▶ [YOUR ASSIGNMENT] Using the records that appear below, write out exactly the lines from the one with "def offerOf (k" through the one with "onAt 1000 (modDev", keeping both end lines.
================================
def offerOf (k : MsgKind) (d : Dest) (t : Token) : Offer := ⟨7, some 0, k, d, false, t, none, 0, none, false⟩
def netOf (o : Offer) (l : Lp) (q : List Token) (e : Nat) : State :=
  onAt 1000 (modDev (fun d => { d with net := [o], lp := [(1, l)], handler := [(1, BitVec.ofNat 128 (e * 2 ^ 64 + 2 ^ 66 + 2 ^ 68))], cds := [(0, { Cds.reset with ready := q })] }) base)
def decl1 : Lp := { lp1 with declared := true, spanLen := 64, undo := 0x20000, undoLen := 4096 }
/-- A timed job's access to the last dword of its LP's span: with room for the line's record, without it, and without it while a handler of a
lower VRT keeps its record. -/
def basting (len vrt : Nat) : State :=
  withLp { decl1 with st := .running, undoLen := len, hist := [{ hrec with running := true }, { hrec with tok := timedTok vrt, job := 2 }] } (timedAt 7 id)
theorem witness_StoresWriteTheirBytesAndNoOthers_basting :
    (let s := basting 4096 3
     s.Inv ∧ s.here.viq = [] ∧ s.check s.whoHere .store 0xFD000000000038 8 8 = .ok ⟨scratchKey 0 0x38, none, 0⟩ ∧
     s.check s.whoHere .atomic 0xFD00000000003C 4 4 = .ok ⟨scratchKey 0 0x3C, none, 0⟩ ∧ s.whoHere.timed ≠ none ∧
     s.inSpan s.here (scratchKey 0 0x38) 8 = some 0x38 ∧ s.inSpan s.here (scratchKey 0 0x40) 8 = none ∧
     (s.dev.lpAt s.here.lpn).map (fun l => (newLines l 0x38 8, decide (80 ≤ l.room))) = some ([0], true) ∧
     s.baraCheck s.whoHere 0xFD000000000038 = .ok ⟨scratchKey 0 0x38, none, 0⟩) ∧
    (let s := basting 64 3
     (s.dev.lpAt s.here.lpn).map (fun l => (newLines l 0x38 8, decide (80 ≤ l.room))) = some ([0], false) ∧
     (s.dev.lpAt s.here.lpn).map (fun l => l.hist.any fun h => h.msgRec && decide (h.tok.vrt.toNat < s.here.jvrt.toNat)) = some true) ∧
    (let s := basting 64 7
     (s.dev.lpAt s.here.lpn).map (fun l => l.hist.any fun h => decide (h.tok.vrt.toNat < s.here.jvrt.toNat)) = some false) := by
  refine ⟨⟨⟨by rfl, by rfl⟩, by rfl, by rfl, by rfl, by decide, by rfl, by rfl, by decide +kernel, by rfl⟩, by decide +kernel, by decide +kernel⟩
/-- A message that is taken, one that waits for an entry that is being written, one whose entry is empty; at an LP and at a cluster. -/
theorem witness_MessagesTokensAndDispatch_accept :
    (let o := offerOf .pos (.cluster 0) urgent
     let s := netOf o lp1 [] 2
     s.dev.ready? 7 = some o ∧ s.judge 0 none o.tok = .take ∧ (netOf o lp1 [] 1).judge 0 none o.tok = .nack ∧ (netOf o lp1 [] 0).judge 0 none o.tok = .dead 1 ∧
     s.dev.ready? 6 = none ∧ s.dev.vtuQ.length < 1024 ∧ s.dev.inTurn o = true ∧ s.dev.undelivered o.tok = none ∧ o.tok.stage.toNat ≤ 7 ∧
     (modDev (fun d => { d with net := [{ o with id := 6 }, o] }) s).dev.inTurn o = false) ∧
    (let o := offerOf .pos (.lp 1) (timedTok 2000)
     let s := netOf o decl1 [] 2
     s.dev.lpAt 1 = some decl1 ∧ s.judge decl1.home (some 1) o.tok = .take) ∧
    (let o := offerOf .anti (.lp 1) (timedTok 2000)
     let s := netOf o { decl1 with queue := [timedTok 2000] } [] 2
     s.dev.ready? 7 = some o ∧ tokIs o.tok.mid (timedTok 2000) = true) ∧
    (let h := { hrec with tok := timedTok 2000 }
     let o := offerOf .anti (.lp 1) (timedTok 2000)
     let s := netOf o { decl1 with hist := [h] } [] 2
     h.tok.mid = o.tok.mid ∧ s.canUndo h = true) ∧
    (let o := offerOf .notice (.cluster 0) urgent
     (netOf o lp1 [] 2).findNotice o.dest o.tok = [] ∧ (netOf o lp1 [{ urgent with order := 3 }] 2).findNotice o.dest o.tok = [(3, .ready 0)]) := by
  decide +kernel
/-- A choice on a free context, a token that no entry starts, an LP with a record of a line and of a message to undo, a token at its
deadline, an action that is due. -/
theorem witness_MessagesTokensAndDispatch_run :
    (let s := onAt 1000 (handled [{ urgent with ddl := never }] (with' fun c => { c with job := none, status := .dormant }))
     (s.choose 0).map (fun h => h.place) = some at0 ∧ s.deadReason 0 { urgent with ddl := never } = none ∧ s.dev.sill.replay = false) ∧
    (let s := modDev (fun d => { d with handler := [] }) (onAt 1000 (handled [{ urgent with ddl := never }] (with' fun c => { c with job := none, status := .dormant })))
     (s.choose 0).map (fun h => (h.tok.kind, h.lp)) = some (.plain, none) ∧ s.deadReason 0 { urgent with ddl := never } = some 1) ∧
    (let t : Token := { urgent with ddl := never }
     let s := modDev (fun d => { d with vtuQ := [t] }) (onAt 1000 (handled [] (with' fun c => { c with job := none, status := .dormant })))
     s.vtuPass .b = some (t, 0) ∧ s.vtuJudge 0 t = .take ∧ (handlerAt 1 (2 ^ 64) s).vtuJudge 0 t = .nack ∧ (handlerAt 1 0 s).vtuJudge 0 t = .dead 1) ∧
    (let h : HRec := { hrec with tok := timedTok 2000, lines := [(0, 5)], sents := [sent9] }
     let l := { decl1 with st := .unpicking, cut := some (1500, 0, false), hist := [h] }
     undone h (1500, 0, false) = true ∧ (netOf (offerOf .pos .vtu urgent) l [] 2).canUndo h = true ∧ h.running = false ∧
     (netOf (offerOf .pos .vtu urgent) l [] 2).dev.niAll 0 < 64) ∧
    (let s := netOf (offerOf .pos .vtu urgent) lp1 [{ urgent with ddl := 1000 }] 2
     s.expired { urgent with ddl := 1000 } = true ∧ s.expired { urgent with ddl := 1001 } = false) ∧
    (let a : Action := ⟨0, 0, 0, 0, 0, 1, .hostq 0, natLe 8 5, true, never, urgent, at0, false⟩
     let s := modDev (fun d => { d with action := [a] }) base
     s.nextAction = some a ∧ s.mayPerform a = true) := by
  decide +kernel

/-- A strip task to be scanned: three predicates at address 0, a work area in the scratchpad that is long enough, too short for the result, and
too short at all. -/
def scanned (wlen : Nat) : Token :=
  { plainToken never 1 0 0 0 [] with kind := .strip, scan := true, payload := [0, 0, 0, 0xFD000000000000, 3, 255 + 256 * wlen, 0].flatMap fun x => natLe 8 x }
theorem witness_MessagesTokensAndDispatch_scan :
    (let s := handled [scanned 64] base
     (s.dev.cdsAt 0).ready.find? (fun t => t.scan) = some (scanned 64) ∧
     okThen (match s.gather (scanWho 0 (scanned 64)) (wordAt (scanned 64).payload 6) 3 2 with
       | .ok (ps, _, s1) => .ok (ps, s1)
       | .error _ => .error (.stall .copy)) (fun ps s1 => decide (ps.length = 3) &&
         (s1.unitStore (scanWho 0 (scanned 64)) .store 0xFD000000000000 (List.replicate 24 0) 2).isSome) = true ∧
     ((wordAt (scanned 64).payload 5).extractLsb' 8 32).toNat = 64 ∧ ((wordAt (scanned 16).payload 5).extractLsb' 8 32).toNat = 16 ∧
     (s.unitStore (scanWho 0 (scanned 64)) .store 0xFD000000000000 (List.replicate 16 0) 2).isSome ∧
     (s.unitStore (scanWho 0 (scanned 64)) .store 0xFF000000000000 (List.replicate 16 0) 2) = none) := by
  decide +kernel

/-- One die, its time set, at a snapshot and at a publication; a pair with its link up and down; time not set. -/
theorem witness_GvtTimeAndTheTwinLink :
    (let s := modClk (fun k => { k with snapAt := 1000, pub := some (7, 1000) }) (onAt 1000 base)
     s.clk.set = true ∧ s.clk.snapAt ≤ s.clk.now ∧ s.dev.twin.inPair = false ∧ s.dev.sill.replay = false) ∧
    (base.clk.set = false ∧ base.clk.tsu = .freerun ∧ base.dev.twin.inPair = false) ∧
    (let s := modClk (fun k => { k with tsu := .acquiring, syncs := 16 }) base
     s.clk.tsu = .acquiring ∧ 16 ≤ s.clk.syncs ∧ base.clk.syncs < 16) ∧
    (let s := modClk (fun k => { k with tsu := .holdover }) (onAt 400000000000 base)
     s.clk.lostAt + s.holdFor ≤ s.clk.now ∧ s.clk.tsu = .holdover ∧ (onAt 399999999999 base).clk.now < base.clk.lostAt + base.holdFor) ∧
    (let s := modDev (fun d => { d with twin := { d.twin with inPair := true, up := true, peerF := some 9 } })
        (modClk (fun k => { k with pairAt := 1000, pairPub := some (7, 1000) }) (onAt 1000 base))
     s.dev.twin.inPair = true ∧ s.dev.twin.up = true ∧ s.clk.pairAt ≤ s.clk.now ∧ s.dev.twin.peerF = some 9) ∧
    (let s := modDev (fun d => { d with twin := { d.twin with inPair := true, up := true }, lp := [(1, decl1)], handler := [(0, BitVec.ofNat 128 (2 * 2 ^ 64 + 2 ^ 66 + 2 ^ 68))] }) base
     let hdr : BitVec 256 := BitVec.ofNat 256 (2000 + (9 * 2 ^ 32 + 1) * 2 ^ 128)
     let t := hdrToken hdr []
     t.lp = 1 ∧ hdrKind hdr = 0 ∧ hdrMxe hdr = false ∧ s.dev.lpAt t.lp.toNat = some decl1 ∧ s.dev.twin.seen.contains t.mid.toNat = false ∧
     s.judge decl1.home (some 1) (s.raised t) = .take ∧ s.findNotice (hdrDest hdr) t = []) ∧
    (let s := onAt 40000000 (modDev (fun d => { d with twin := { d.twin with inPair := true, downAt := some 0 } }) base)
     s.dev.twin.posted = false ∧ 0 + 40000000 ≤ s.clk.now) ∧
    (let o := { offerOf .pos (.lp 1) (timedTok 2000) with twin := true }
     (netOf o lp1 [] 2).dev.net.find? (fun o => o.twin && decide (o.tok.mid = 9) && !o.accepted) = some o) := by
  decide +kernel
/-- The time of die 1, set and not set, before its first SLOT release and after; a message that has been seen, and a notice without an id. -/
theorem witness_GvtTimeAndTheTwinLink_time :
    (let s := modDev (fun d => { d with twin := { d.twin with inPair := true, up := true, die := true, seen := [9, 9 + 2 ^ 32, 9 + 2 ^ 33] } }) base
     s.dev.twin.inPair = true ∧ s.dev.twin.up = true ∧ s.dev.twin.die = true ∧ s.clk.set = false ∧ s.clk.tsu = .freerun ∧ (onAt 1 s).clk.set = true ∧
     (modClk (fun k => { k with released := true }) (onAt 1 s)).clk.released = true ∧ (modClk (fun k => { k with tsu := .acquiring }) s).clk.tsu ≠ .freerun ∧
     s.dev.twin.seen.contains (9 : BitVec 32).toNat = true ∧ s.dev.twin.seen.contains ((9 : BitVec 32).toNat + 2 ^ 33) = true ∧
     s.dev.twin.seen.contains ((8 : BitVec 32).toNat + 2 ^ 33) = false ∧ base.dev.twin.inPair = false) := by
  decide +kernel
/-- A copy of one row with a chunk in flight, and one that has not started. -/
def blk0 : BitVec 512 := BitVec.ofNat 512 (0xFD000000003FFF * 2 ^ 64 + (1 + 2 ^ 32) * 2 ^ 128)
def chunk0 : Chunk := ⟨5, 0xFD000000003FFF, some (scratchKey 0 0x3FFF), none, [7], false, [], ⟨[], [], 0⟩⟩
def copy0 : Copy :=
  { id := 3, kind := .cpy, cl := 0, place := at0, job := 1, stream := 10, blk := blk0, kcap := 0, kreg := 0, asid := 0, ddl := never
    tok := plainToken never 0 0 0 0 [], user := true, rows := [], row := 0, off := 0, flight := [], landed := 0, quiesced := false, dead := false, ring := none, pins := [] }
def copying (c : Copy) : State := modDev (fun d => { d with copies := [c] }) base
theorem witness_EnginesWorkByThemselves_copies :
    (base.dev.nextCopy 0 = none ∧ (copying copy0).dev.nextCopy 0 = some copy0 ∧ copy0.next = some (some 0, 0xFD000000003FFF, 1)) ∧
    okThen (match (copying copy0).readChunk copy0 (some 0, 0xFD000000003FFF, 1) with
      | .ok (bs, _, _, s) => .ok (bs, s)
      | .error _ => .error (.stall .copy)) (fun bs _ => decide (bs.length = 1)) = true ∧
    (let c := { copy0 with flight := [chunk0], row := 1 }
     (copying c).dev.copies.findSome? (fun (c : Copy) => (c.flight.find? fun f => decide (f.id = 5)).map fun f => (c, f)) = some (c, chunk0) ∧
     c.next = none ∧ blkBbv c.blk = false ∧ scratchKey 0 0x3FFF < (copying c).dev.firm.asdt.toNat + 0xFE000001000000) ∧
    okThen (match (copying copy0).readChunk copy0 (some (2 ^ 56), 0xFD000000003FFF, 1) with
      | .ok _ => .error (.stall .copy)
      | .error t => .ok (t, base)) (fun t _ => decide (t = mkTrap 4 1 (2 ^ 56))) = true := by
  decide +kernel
================================
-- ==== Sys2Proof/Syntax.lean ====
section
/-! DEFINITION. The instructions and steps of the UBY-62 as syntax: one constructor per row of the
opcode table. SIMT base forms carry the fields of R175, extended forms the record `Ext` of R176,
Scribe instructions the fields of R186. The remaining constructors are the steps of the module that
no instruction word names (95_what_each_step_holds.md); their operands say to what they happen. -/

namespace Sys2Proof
================================
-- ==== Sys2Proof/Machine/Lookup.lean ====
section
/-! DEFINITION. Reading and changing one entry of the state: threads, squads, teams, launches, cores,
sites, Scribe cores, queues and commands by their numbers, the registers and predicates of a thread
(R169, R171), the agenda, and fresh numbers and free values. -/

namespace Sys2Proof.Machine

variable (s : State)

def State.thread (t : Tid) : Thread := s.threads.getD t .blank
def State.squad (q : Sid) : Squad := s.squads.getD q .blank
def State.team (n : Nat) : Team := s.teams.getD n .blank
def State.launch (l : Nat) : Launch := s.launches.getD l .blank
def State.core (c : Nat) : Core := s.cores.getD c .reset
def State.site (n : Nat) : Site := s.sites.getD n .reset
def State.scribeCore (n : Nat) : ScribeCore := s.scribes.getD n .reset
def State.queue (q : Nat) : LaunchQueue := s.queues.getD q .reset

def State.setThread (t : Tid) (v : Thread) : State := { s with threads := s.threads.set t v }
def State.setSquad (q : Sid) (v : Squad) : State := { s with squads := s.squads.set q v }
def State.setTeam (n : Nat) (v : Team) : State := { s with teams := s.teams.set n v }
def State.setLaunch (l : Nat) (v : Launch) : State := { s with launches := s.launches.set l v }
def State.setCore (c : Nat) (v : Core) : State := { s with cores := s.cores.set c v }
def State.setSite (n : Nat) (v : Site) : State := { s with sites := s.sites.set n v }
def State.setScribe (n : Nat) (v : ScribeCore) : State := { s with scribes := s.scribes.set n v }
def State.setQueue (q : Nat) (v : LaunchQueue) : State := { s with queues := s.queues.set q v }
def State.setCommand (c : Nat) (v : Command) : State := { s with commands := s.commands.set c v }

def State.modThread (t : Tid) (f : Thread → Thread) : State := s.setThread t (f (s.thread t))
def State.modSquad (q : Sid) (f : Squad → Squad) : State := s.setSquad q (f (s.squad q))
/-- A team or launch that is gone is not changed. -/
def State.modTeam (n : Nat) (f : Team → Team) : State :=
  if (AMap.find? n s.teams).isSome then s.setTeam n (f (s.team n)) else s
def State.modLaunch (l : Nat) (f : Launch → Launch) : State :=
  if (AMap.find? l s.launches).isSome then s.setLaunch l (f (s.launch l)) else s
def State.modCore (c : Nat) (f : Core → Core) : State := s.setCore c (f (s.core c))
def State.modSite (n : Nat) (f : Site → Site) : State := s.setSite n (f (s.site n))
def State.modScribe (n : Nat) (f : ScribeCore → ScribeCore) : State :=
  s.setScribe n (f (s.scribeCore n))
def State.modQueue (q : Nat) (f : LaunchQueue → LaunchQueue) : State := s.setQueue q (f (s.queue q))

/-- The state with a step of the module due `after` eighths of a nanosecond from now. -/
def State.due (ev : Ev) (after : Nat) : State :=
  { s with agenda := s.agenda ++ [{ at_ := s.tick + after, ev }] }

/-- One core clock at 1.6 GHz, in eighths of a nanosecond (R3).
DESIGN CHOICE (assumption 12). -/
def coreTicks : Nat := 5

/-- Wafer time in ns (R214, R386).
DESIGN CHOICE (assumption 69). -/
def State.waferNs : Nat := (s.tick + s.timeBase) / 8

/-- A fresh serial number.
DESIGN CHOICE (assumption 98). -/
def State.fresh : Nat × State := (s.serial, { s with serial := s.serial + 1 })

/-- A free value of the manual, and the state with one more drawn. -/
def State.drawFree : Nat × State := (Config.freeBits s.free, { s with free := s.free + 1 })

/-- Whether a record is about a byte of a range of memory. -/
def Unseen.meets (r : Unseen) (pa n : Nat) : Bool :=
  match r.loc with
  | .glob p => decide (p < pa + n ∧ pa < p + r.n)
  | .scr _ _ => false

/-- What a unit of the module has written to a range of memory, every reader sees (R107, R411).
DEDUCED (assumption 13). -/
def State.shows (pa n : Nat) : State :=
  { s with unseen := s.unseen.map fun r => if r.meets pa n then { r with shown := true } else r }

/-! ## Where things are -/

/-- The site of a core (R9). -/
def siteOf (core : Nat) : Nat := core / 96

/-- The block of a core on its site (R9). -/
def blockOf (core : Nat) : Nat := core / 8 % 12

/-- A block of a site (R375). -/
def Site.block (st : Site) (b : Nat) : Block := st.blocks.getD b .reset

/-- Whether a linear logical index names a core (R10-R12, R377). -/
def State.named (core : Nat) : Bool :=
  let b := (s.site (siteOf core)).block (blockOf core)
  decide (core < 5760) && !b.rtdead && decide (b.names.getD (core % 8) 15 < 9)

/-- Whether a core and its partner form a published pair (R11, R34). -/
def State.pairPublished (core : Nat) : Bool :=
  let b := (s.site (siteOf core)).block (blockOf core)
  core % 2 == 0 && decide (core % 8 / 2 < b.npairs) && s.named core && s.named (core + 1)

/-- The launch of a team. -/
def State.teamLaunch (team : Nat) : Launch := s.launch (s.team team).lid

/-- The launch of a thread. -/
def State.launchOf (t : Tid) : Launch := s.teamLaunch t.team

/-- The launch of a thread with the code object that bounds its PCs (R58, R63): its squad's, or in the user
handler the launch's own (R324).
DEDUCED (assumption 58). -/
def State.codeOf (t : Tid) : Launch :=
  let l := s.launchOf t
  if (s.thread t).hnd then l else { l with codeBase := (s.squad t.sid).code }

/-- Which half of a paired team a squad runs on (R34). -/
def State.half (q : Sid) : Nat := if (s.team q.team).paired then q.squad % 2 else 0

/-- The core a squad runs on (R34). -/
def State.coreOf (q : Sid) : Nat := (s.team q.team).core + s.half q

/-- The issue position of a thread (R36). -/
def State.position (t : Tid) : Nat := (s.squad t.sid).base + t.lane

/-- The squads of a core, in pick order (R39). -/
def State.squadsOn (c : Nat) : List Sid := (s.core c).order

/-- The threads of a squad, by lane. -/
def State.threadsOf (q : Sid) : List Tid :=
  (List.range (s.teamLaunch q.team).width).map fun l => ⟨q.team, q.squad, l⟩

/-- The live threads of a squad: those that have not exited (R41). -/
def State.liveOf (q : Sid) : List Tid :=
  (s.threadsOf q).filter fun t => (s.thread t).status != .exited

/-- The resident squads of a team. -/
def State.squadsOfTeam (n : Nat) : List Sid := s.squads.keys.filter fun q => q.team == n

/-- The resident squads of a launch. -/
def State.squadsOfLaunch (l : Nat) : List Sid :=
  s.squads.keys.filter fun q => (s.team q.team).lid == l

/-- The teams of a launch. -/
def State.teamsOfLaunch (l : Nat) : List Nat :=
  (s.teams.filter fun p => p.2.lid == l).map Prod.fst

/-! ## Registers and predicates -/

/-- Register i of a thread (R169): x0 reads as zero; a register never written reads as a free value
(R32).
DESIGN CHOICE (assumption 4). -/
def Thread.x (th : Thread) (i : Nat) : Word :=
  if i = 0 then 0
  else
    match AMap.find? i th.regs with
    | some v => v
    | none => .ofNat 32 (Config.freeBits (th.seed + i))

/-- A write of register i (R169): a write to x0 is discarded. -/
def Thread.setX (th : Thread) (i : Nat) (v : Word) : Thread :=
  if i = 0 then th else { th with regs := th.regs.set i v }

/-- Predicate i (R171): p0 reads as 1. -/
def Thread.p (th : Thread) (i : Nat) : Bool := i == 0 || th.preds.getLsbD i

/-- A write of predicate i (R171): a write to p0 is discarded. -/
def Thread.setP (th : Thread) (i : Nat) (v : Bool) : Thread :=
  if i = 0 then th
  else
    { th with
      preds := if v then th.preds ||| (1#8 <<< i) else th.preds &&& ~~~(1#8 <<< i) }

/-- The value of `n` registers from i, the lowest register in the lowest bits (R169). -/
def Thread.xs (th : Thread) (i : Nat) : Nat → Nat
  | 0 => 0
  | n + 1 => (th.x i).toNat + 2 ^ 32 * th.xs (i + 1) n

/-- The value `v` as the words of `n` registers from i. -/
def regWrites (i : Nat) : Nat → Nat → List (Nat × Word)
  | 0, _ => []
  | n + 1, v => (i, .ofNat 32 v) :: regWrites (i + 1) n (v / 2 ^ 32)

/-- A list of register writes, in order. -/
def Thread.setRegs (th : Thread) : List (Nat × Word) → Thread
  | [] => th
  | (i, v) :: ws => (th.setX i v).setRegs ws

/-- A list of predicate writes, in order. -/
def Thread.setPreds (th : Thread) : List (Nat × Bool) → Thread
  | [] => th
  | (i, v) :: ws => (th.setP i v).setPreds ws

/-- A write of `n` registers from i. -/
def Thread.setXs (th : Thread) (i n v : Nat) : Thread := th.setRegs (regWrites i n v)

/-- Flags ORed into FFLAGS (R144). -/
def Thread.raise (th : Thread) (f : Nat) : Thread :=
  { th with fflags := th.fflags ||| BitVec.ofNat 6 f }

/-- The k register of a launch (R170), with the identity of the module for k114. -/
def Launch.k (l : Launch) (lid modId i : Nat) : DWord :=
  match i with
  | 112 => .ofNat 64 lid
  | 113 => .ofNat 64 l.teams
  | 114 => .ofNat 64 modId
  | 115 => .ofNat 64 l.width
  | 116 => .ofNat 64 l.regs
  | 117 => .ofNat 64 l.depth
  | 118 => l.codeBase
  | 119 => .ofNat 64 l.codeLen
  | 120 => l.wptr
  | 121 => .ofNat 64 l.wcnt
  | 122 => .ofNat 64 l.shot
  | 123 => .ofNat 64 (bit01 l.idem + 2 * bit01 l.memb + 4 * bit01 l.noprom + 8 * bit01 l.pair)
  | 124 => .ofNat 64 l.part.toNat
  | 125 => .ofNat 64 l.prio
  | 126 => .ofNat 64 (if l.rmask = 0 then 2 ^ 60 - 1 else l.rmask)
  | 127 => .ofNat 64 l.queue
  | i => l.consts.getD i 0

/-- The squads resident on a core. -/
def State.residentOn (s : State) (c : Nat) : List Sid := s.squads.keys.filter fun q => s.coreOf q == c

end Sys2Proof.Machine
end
================================
▶ [EXPECTED OUTPUT]
def offerOf (k : MsgKind) (d : Dest) (t : Token) : Offer := ⟨7, some 0, k, d, false, t, none, 0, none, false⟩
def netOf (o : Offer) (l : Lp) (q : List Token) (e : Nat) : State :=
  onAt 1000 (modDev (fun d => { d with net := [o], lp := [(1, l)], handler := [(1, BitVec.ofNat 128 (e * 2 ^ 64 + 2 ^ 66 + 2 ^ 68))], cds := [(0, { Cds.reset with ready := q })] }) base)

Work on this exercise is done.